• _REQUIRED WORK_
Which lines of the data include the string "Instr"? List them all.

• _DATA SUPPLIED_

◇ ◇ ◇ ◇ ◇ ◇ ◇

theorem State.WritesOnly.piUpdate (h : s.WritesOnly W t) (p : PiSel) (e ki : W16) (hW : p.words ⊆ W) :
    s.WritesOnly W (Machine.piUpdate p e ki t) := by
  cases p with
  | piv =>
    have herr := h.set .pivErr e (hW (by decide))
    have hint := herr.setWide .pivInt (Machine.piUpdate .piv e ki t).piv.integ (hW (by decide)) (hW (by decide))
    exact hint.set .pivOut (Machine.piUpdate .piv e ki t).piv.out (hW (by decide))
  | pic =>
    have herr := h.set .picErr e (hW (by decide))
    have hint := herr.setWide .picInt (Machine.piUpdate .pic e ki t).pic.integ (hW (by decide)) (hW (by decide))
    exact hint.set .picOut (Machine.piUpdate .pic e ki t).pic.out (hW (by decide))

end

/-! ## Operations of one command each -/

theorem raiseIllegal_writes {W : List Nat} (s : State) : s.WritesOnly W s.raiseIllegal :=
  (State.WritesOnly.refl s).withStatus ⟨rfl, rfl, rfl, rfl, rfl, fun _ => rfl⟩

theorem softStart_writes (s : State) : s.WritesOnly (writeSet .softstart) (softStart s) := by
  unfold softStart
  split_ifs
  · exact (State.WritesOnly.refl s).set .ssCnt _
  · exact ((State.WritesOnly.refl s).set .ssCnt s.cfg.ssPeriod).set .pivRef _
  · exact .refl s

theorem vLoop_writes (s : State) : s.WritesOnly (writeSet .vloop) (vLoop s) := by
  have hcnt (c : W16) : s.WritesOnly (writeSet .vloop) { s with scal := { s.scal with vlCnt := c } } :=
    (State.WritesOnly.refl s).set .vlCnt c
  unfold vLoop
  dsimp only
  split_ifs
  · exact (hcnt 0).piUpdate .piv _ _ (by decide)
  · exact hcnt _

theorem iRef_writes (s : State) : s.WritesOnly (writeSet .iref) (iRef s) :=
  (State.WritesOnly.refl s).set .iref _

theorem boostD_writes (s : State) : s.WritesOnly (writeSet .boostd) (boostD s) := by
  unfold boostD
  dsimp only
  split_ifs
  · exact (State.WritesOnly.refl s).set .boostd _
  · exact .refl s

theorem iCorr_writes (s : State) : s.WritesOnly (writeSet .icorr) (iCorr s) := by
  unfold iCorr
  split_ifs
  · exact (State.WritesOnly.refl s).set .il _
  · exact .refl s

section
variable {s t : State} (h : s.WritesOnly (writeSet .iloop) t)
include h

theorem dutyConvert_writes : s.WritesOnly (writeSet .iloop) (dutyConvert t) := by
  unfold dutyConvert
  dsimp only
  split_ifs
  · exact (h.setWide .picInt t.cfg.awCeil).set .duty _
  · exact h.set .duty _

theorem standbyOverride_writes : s.WritesOnly (writeSet .iloop) (standbyOverride t) := by
  unfold standbyOverride
  split_ifs
  · exact (h.set .duty 0).setWide .picInt 0
  · exact h

end

theorem iLoop_writes (s : State) : s.WritesOnly (writeSet .iloop) (iLoop s) := by
  have href (il iavg : W16) : s.WritesOnly (writeSet .iloop)
      { s with
        snap := { s.snap with il := il }
        scal := { s.scal with iavg := iavg }
        pic := { s.pic with ref := s.scal.iref } } :=
    (((State.WritesOnly.refl s).set .il il).set .iavg iavg).set .picRef s.scal.iref
  exact standbyOverride_writes (dutyConvert_writes (State.WritesOnly.piUpdate (href _ _) .pic _ _ (by decide)))

theorem estim_writes (s : State) : s.WritesOnly (writeSet .estim) (estim s) := by
  have hdcavg := (State.WritesOnly.refl s).mafUpdate .dcavg (int16 s.snap.vdc) (W := writeSet .estim) (by decide)
  have hacavg := hdcavg.mafUpdate .acavg (int16 (mafUpdate .dcavg (int16 s.snap.vdc) s).snap.vac) (by decide)
  unfold estim
  dsimp only
  generalize mafUpdate .acavg _ _ = m at hacavg
  exact ((hacavg.set .vacOffset m.acavg.out).set .rect _).rmsUpdate _ (by decide)

/-! ## Commands -/

theorem gated_writes {W : List Nat} {g : Gate} {f : State → State} {s t : State} (ht : gated g f s = .next t)
    (hf : s.WritesOnly W (f s)) : s.WritesOnly W t :=
  gated_elim ht (raiseIllegal_writes s) fun _ => hf

/-- Every command but INIT and TICK writes the words its rule names, and no other. -/
theorem exec_writes {i : Instr} {s t : State} (hinit : i ≠ .init) (htick : i ≠ .tick) (ht : exec i s = .next t) :
    s.WritesOnly (writeSet i) t := by
  cases i with
  | nop =>
    obtain rfl := Host.Outcome.next.inj ((exec_nop s).symm.trans ht)
    exact .refl s
  | sat16 | clamp | mulq | mulshr | divq | divt | acc | shra | rect =>
    obtain rfl | rfl | ⟨v, rfl⟩ := exec_primitive (by decide) ht
    · exact .refl t
    · exact raiseIllegal_writes s
    · exact (State.WritesOnly.refl s).setWide .res v
  | mafUpdateDcavg =>
    simp only [exec, execMafUpdateDcavg] at ht
    exact gated_writes ht ((State.WritesOnly.refl s).mafUpdate .dcavg _ (by decide))
  | mafUpdateAcavg =>
    simp only [exec, execMafUpdateAcavg] at ht
    exact gated_writes ht ((State.WritesOnly.refl s).mafUpdate .acavg _ (by decide))
  | mafResetDcavg =>
    exact gated_writes (g := .g2) ht (((State.WritesOnly.refl s).setMaf .dcavg _ (by decide)).setMafReady .dcavg _)
  | mafResetAcavg =>
    exact gated_writes (g := .g2) ht (((State.WritesOnly.refl s).setMaf .acavg _ (by decide)).setMafReady .acavg _)
  | rmsUpdate =>
    simp only [exec, execRmsUpdate] at ht
    exact gated_writes ht ((State.WritesOnly.refl s).rmsUpdate _ (by decide))
  | rmsReset => exact gated_writes (g := .g2) ht (((State.WritesOnly.refl s).withRms _ (by decide)).setRmsReady _)
  | piUpdatePiv =>
    simp only [exec, execPiUpdatePiv] at ht
    exact gated_writes ht ((State.WritesOnly.refl s).piUpdate .piv _ _ (by decide))
  | piUpdatePic =>
    simp only [exec, execPiUpdatePic] at ht
    exact gated_writes ht ((State.WritesOnly.refl s).piUpdate .pic _ _ (by decide))
  | piResetPiv =>
    exact gated_writes (g := .g2) ht ((State.WritesOnly.refl s).setWide .pivInt 0)
  | piResetPic =>
    exact gated_writes (g := .g2) ht ((State.WritesOnly.refl s).setWide .picInt 0)
  | softstart => exact gated_writes (g := .g2) ht (softStart_writes s)
  | vloop => exact gated_writes (g := .g2) ht (vLoop_writes s)
  | iref => exact gated_writes (g := .g2) ht (iRef_writes s)
  | boostd => exact gated_writes (g := .g2) ht (boostD_writes s)
  | icorr => exact gated_writes (g := .g2) ht (iCorr_writes s)
  | iloop => exact gated_writes (g := .g2) ht (iLoop_writes s)
  | faultTrip =>
    refine gated_writes (g := .g2) ht ?_
    rw [faultTrip_eq]
    exact (State.WritesOnly.refl s).set .fault _
  | faultRecover =>
    refine gated_writes (g := .g2) ht ?_
    rw [faultRecover_eq]
    exact (State.WritesOnly.refl s).set .fault _
  | estim => exact gated_writes (g := .g2) ht (estim_writes s)
  | init => exact absurd rfl hinit
  | tick => exact absurd rfl htick

theorem status_mem_writeSet (i : Instr) : 0x01 ∈ writeSet i := by cases i <;> decide
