/-- From FE empty, a payload that fits is pushed, finished and popped as its frame, and FE is empty
again (R90 (a)). -/
theorem runAll_frame_of_fit (hp : p.length ≤ 61) :
    ∃ fe, feEmpty fe = true ∧
      runAll (p.map .fePush ++ .feFin :: List.replicate 64 .fePop) s = .next { s with
        fe := fe, err := .ok, replies := s.replies ++ .res .ok :: popReplies (frameOf p) } := by
  obtain ⟨hsound, hload⟩ := frameEncoderSound_and_load_of_pushes hempty hm p
  obtain ⟨hovf, hloaded⟩ := loaded_pushes_of_fit hempty hm hp
  have hpushes := runAll_map_fePush p (load_of_feEmpty hempty)
  generalize p.foldl FrameEncoder.push s.fe = fe at *
  have hfin : exec .feFin { s with fe := fe } =
      .next ({ s with fe := fe.finish }.complete .ok) := by
    rw [exec_feFin_of_load hload, finishCode_of_fit hovf]
  have hframe : encodeFrame (loaded fe.finish) = .ok (frameOf p) := by
    rw [finish_of_fit fe hovf, ← encodeFrame_eq_frameOf hp, ← hloaded]
    rfl
  have hpops := runAll_fePop_frame (s := { s with fe := fe.finish }.complete .ok)
    (frameEncoderSound_finish hsound hload) ((finish_phase_eq_emit_iff hload).mpr hovf) hframe
    (by simp [finish_of_fit fe hovf])
  refine ⟨_, feEmpty_emptied fe.finish, ?_⟩
  rw [runAll_append_of_next _ hpushes, runAll_cons_of_next _ hfin, hpops]
  simp [State.complete]

/-- From FE empty, a payload that does not fit is reported at its end and FE is empty again
(R90 (b)). -/
theorem runAll_feFin_of_oversize (hp : 61 < p.length) :
    ∃ fe, feEmpty fe = true ∧
      runAll (p.map .fePush ++ [.feFin]) s = .next { s with
        fe := fe, err := .payloadTooLarge, replies := s.replies ++ [.res .payloadTooLarge] } := by
  obtain ⟨hsound, hload⟩ := frameEncoderSound_and_load_of_pushes hempty hm p
  have hplen := plen_of_feEmpty hempty
  have hovf := foldl_push_ovf_of_oversize (p := p) (fe := s.fe) (.inr (by omega)) (by omega)
  have hpushes := runAll_map_fePush p (load_of_feEmpty hempty)
  generalize p.foldl FrameEncoder.push s.fe = fe at *
  refine ⟨fe.finish, ?_, ?_⟩
  · rw [finish_of_ovf fe hovf, hload, hsound.oidxRest hload]
    rfl
  · rw [runAll_append_of_next _ hpushes, runAll_singleton, exec_feFin_of_load hload,
      finishCode_of_ovf hovf]
    rfl

end
end

/-- Settles O13: the pushes load the payload or set the oversize flag, and the pops emit the frame
of what was loaded. -/
theorem byteLevelRefinesEncode : Obligations.ByteLevelRefinesEncode := by
  unfold Obligations.ByteLevelRefinesEncode
  intro s p hempty hm _
  refine ⟨fun hp => ?fit, fun hp => ?oversize⟩
  case fit =>
    obtain ⟨fe, hfe, hrun⟩ := runAll_frame_of_fit hempty hm hp
    exact ⟨_, _, encodeFrame_eq_frameOf hp, hrun, rfl, hfe, rfl, rfl⟩
  case oversize =>
    obtain ⟨fe, hfe, hrun⟩ := runAll_feFin_of_oversize hempty hm hp
    exact ⟨_, encodeFrame_of_gt hp, hrun, rfl, hfe,
      exec_fePop_of_load (load_of_feEmpty hfe), rfl, rfl⟩

end Sys2Proof.Machine

/-! ### Which offer a step turns to -/

namespace Sys2Proof.Machine

open Sys2Proof.Safety

/-- A held offer is passed over for a ready one behind it (R89). -/
theorem nextOffer_of_held_head {ph : Phase} {o o' : Offer} (rest : List Offer)
    (hheld : o.heldIn ph = true) (hready : o'.heldIn ph = false) :
    nextOffer ph (o :: o' :: rest) = some (o', o :: rest) := by
  simp [nextOffer, takeFirst, hheld, hready]

/-- Settles O12: the push is held in EMIT, the pop is not, and a pop never hangs. -/
theorem heldPushWaitsForPop : Obligations.HeldPushWaitsForPop := by
  unfold Obligations.HeldPushWaitsForPop
  intro b s rest hemit hs
  have hnext : nextOffer s.fe.phase s.offers = some (.op .fePop, .op (.fePush b) :: rest) := by
    rw [hs, hemit]
    exact nextOffer_of_held_head rest rfl rfl
  simp only [step, hnext]
  refine takeOffer_of_ne fun hhang => ?_
  have hcmd : isCmd .fePop = true := isCmd_of_hang hhang
  cases hcmd

/-- Settles O55: the first offer is ready and does not hang, or it is the only one. -/
theorem stepRunsOfferedOperation : Obligations.StepRunsOfferedOperation := by
  unfold Obligations.StepRunsOfferedOperation
  intro s rest i hs h
  obtain ⟨hheld, hhang⟩ | rfl := h
  · exact step_of_head hs hheld hhang
  · exact step_of_op_alone hs

/-! ### What the block does not accept -/

theorem isCmd_of_isBuilder {i : Instr} (h : isBuilder i = true) : isCmd i = true := by
  by_contra hi
  obtain ⟨b, rfl⟩ | rfl | rfl := isCmd_eq_false_iff.mp (Bool.eq_false_of_not_eq_true hi)
  all_goals cases h

/-- Without the builder unit its operations are refused (R152). -/
theorem exec_of_builder_absent {i : Instr} {s : State} (hi : isBuilder i = true)
    (hcb : s.profile.hasCb = false) : exec i s = .refused .builderAbsent := by
  obtain ⟨b, hb⟩ := Option.isSome_iff_exists.mp (isCmd_of_isBuilder hi)
  have hacc : accepted i s = false := by simp [accepted, hi, hcb]
  simp [exec_of_isBody (isBody_of_isBuilder hi) hb, hacc]

/-- A code that R70 does not assign is no operation, whatever follows it. -/
theorem decodeOperands_of_unassigned {op : Byte} (r : List Byte)
    (h : op.toNat ∉ [0x00, 0x01, 0x02, 0x06, 0x11, 0x20, 0x21, 0x22, 0x23, 0x24, 0x25, 0x2F, 0x31,
      0x80, 0x81, 0x82]) : decodeOperands op r = .error (.unassigned op) := by
  unfold decodeOperands
  split
  case h_17 => rfl
  all_goals
    next hop => exact absurd (by simp [hop]) h

/-- Bytes that begin no operation are not read as one. -/
theorem modelSerialisation_read_of_error {bytes : List Byte} {e : DecodeError}
    (h : decode bytes = .error e) : modelSerialisation.read bytes = none := by
  simp [modelSerialisation, h]

/-- Settles O53: an unassigned code matches no arm of the decoder, and a builder operation without
its unit is refused before its payload is looked at. -/
theorem unassignedNotAccepted : Obligations.UnassignedNotAccepted := by
  unfold Obligations.UnassignedNotAccepted
  refine ⟨fun op r s rest hop => ?_, fun i s hi hcb => exec_of_builder_absent hi hcb⟩
  have hdecode : decode (op :: r) = .error (.unassigned op) := decodeOperands_of_unassigned r hop
  exact ⟨hdecode, State.offerWires_of_none (modelSerialisation_read_of_error hdecode),
    fun hs => step_of_head hs rfl nofun⟩

/-- Settles O54: each word is read by the decoder. -/
theorem codesDecode : Obligations.CodesDecode := by
  unfold Obligations.CodesDecode
  exact ⟨rfl, rfl, rfl, rfl, by decide, by decide⟩

/-! ### Reset -/

/-- An offered reset is the next step, from any state (R160). -/
theorem step_of_rst {s : State} {rest : List Offer} (hs : s.offers = .rst :: rest) :
    step s = .next { s with offers := rest }.afterReset :=
  step_of_head hs rfl nofun

/-- Settles O46: the step is the reset, which names every field. -/
theorem resetFromAnyState : Obligations.ResetFromAnyState := by
  unfold Obligations.ResetFromAnyState
  intro s rest hs
  exact ⟨_, step_of_rst hs, rfl, rfl, rfl, rfl, rfl, rfl, rfl⟩

/-- Settles O48: the state after reset is reset by a reset, and any reset state is sound. -/
theorem resetIsSound : Obligations.ResetIsSound := by
  unfold Obligations.ResetIsSound
  exact ⟨afterReset_sound State.reset, rfl, rfl, rfl, rfl⟩

section
variable (s : State)

/-- After a reset `STATUS` reads 0 (R162), with the sequencer or without. -/
theorem status_afterReset : s.afterReset.status = 0 := by
  have hts : s.afterReset.tsBit = 0 := by
    cases hp : s.profile.hasTs <;> simp [State.tsBit, hp, TsState.bit]
  simp [State.status, hts, FrameEncoder.reset, ResultCode.bits, Phase.bit]

/-- After a reset the status registers read 0 (R162). -/
theorem readStat_afterReset (n : Byte) : s.afterReset.readStat n = 0 := by
  unfold State.readStat
  split
  case h_1 => rw [status_afterReset]; rfl
  all_goals rfl

theorem feEmpty_afterReset : feEmpty s.afterReset.fe = true := rfl

end

/-- Settles O47: the registers hold their reset values, FE empty and Idle, from which each kind of
operation is already known to answer. -/
theorem readyAfterReset : Obligations.ReadyAfterReset := by
  unfold Obligations.ReadyAfterReset
  intro s t rest hs hstep
  rw [step_of_rst hs] at hstep
  cases hstep
  generalize { s with offers := rest } = s'
  obtain ⟨fe, -, hframe⟩ :=
    runAll_frame_of_fit (p := []) (feEmpty_afterReset s') wf_reset (by decide)
  exact ⟨fun n _ => readStat_afterReset s' n, fun b => ⟨_, exec_fePush_of_load b rfl⟩,
    exec_fePop_of_load rfl, fun i hi hacc h => exec_isCmd_completes h hi hacc,
    fun hp => exec_endTx_of_idle hp rfl rfl,
    _, _, encodeFrame_eq_frameOf (by decide), hframe, rfl⟩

◇ ◇ ◇ ◇ ◇ ◇ ◇

• _EXERCISE ANSWER_
theorem exec_writes {i : Instr} {s t : State} (hinit : i ≠ .init) (htick : i ≠ .tick) (ht : exec i s = .next t) :
theorem status_mem_writeSet (i : Instr) : 0x01 ∈ writeSet i := by cases i <;> decide
theorem isCmd_of_isBuilder {i : Instr} (h : isBuilder i = true) : isCmd i = true := by
theorem exec_of_builder_absent {i : Instr} {s : State} (hi : isBuilder i = true)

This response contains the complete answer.